MP Ruth George has outlined she will vote against Boris Johnson's Brexit deal in Parliament on Saturday.

The prime minister insists he is "very confident" of getting the majority he needs to "get Brexit done" by his 31 October deadline.

The vote in the House of Commons comes as Parliament is sitting on a Saturday for the first time in 37 years, after Mr Johnson - of the Conservative party - agreed a revised Brexit deal with the European Union in Brussels on Thursday. 

But Mrs George, of the Labour Party, believes the deal is ‘bad for the people of High Peak’.  

Revealing her voting intention in a detailed statement, the MP said: "I will be in Parliament on Saturday for the vote on Boris Johnson’s deal. This is a bad deal for the people of High Peak, especially working people. For England, it is like leaving without a deal, but just delayed until the end of next year. 

“We will see tariffs and checks at our borders, and British companies unable to bid for contracts to produce goods to European standards - as they do at present.
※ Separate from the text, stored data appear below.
/-- The body of a section. -/
def Sect.body (s : Sect) (bs : List Byte) : List Byte := (bs.drop (s.off + 8)).take s.len

/-- Its 64-bit words. -/
def wordsOf (bs : List Byte) : List Nat := (words64 bs).map fun w => w.toNat

/-- A section by its TYPE. -/
def findSect (ss : List Sect) (t : Nat) : Option Sect := ss.find? fun s => s.type = t

/-- The words of a section's body; none when it is absent. -/
def sectWords (bs : List Byte) (ss : List Sect) (t : Nat) : List Nat :=
  match findSect ss t with
  | some s => wordsOf (s.body bs)
  | none => []

/-- A condition of staging: does it fail, the RESULT, and WHERE. -/
abbrev Fail := Bool × Nat × Nat

/-- The first condition that fails (R278). -/
def firstFail (l : List Fail) : Option (Nat × Nat) := (l.find? fun f => f.1).map fun f => f.2

/-! ### RESULT (R278) -/

def frPlaneBusy : Nat := 0x01
def frBadLength : Nat := 0x02
def frMemory : Nat := 0x03
def frMagic : Nat := 0x04
def frCrc : Nat := 0x05
def frGen : Nat := 0x06
def frVersion : Nat := 0x07
def frGrade : Nat := 0x08
def frIdInUse : Nat := 0x09
def frSection : Nat := 0x0A
def frField : Nat := 0x0B
def frContext : Nat := 0x0C
def frPartition : Nat := 0x0D
def frRegion : Nat := 0x0E
def frMullion : Nat := 0x0F
def frFault : Nat := 0x10
def frDoorway : Nat := 0x11
def frClock : Nat := 0x12
def frUpdate : Nat := 0x13
def frReplay : Nat := 0x14
def frTracker : Nat := 0x15

/-! ### Row 11: sections (R267, R268, R433, R276) -/

/-- Does LEN break the part of R433 that row 11 checks? -/
def lenBad (t len : Nat) : Bool :=
  match t with
  | 1 => decide (len ≠ 72)
  | 2 => decide (len ≠ 8)
  | 3 => decide (len < 8)
  | 4 => decide (len % 40 ≠ 0)
  | 5 => decide (len ≠ 96)
  | 6 => decide (len ≠ 8)
  | 7 => decide (len < 200)
  | 8 => decide (len ≠ 8)
  | 9 => decide (len < 32)
  | 10 => decide (len ≠ 32)
  | _ => decide (len ≠ 8)

/-- Does a section's own header fail row 11, with the TYPE before it? -/
def sectBad (bs : List Byte) (total fgen prev : Nat) (s : Sect) : Bool :=
  let h := numAt bs s.off 8
  decide (total < s.off + 8) || decide (bitsN h 8 8 ≠ 0) || decide (bitsN h 40 24 ≠ 0) ||
  decide (s.type ≤ prev) || decide (11 < s.type) || decide (s.len % 8 ≠ 0) || decide (total < s.off + 8 + s.len) ||
  lenBad s.type s.len || (decide (fgen = 2) && decide (s.type = 11))

/-- The header of the first section that fails, or of the last when its body does not end at TOTAL_LEN. -/
def sectsBad (bs : List Byte) (total fgen prev : Nat) (ss : List Sect) : Option Nat :=
  match ss with
  | [] => none
  | s :: r =>
    if sectBad bs total fgen prev s then some s.off
    else if r.isEmpty && decide (s.off + 8 + s.len ≠ total) then some s.off
    else sectsBad bs total fgen s.type r

/-- The required sections. -/
def requiredSects : List Nat := [1, 2, 3, 5, 10]

/-- WHERE of an absent section: the first section of higher TYPE, or the last section. -/
def absentAt (ss : List Sect) (t : Nat) : Nat :=
  match ss.find? fun s => decide (t < s.type) with
  | some s => s.off
  | none => match ss.getLast? with
    | some s => s.off
    | none => 64

/-- Row 11. -/
def row11 (bs : List Byte) (total fgen : Nat) : Option Nat :=
  let n := numAt bs 24 2
  if n = 0 || decide (11 < n) then some 24
  else
    let ss := frameSects bs
    match sectsBad bs total fgen 0 ss with
    | some w => some w
    | none => (requiredSects.find? fun t => (findSect ss t).isNone).map (absentAt ss)

/-! ### Rows 12 and 13 by section

Each list gives the reserved fields of row 12 and then the limits of row 13, with WHERE from the section's header
offset `o`. -/

/-- Reserved fields (word, low bit, width) that are not zero: BAD_FIELD at the lowest byte of each. -/
def rsvFails (o : Nat) (ws : List Nat) (fs : List (Nat × Nat × Nat)) : List Fail :=
  fs.map fun f => (decide (bitsN (ws.getD f.1 0) f.2.1 f.2.2 ≠ 0), frField, o + 8 + 8 * f.1 + f.2.1 / 8)

/-- CONTEXT (R269). -/
def contextFails (o : Nat) (w : List Nat) : List Fail :=
  let g (i : Nat) : Nat := w.getD i 0
  rsvFails o w ([(0, 48, 16), (1, 21, 43)] ++ ((List.range 5).map fun i => (i + 2, 48, 16))) ++
  [(decide (bitsN (g 0) 0 12 ≠ 0), frContext, o + 8),
    (decide (g 1 = 0) || decide (1048576 < g 1), frContext, o + 16)] ++
  ((List.range 5).map fun i => (decide (g (i + 2) % 4 ≠ 0), frContext, o + 8 + 8 * (i + 2))) ++
  [((List.range 4).all fun i => decide (g (i + 2) = 0), frContext, o + 48)]

/-- Does an assignment meet R94 for a set of enabled Lattices? A reserved number does not (04 R102). -/
def assignOk (assign : Nat) (latEn : BitVec 4) (gen2 : Bool) : Bool :=
  let f (i : Nat) : Nat := bitsN assign (4 * i) 4
  let used (p : Nat) : Nat := ((List.range 8).filter fun i => f i = p).length
  (List.range 8).all (fun i => decide (f i < 8) || decide (f i = 15)) &&
  (List.range 4).all fun l =>
    let a := f (2 * l)
    let b := f (2 * l + 1)
    (latEn.getLsbD l || (decide (a = 15) && decide (b = 15))) &&
    (decide (a = b) ||
      (!gen2 && (decide (a = 15) || decide (used a = 1)) && (decide (b = 15) || decide (used b = 1))))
The deal fails to guarantee the British people protections on vital rights at work like paid holidays, part-time workers’ rights, and paid leave for new parents, as well as protections for our environmental standards, safety and consumer products.

“I will therefore be voting against the deal. If the deal fails to get a majority then I will support the amendment which calls for any Brexit deal to be put back to the people. If the deal passes, I will support an amendment next week for it to be put to the British people."

She went on: “If the Prime Minister really believed this is a good deal for the people of Britain, he would not shy away from letting the people decide on it. 

“By denying Parliament the details of the deal and leaving less than 48 hours to scrutinise the details with as little information as possible to assess the consequences, it looks like he has something to hide.

“This decision will affect the UK, our standard of living and our economy for years to come. It’s too important to be rushed through with few details and no public say.”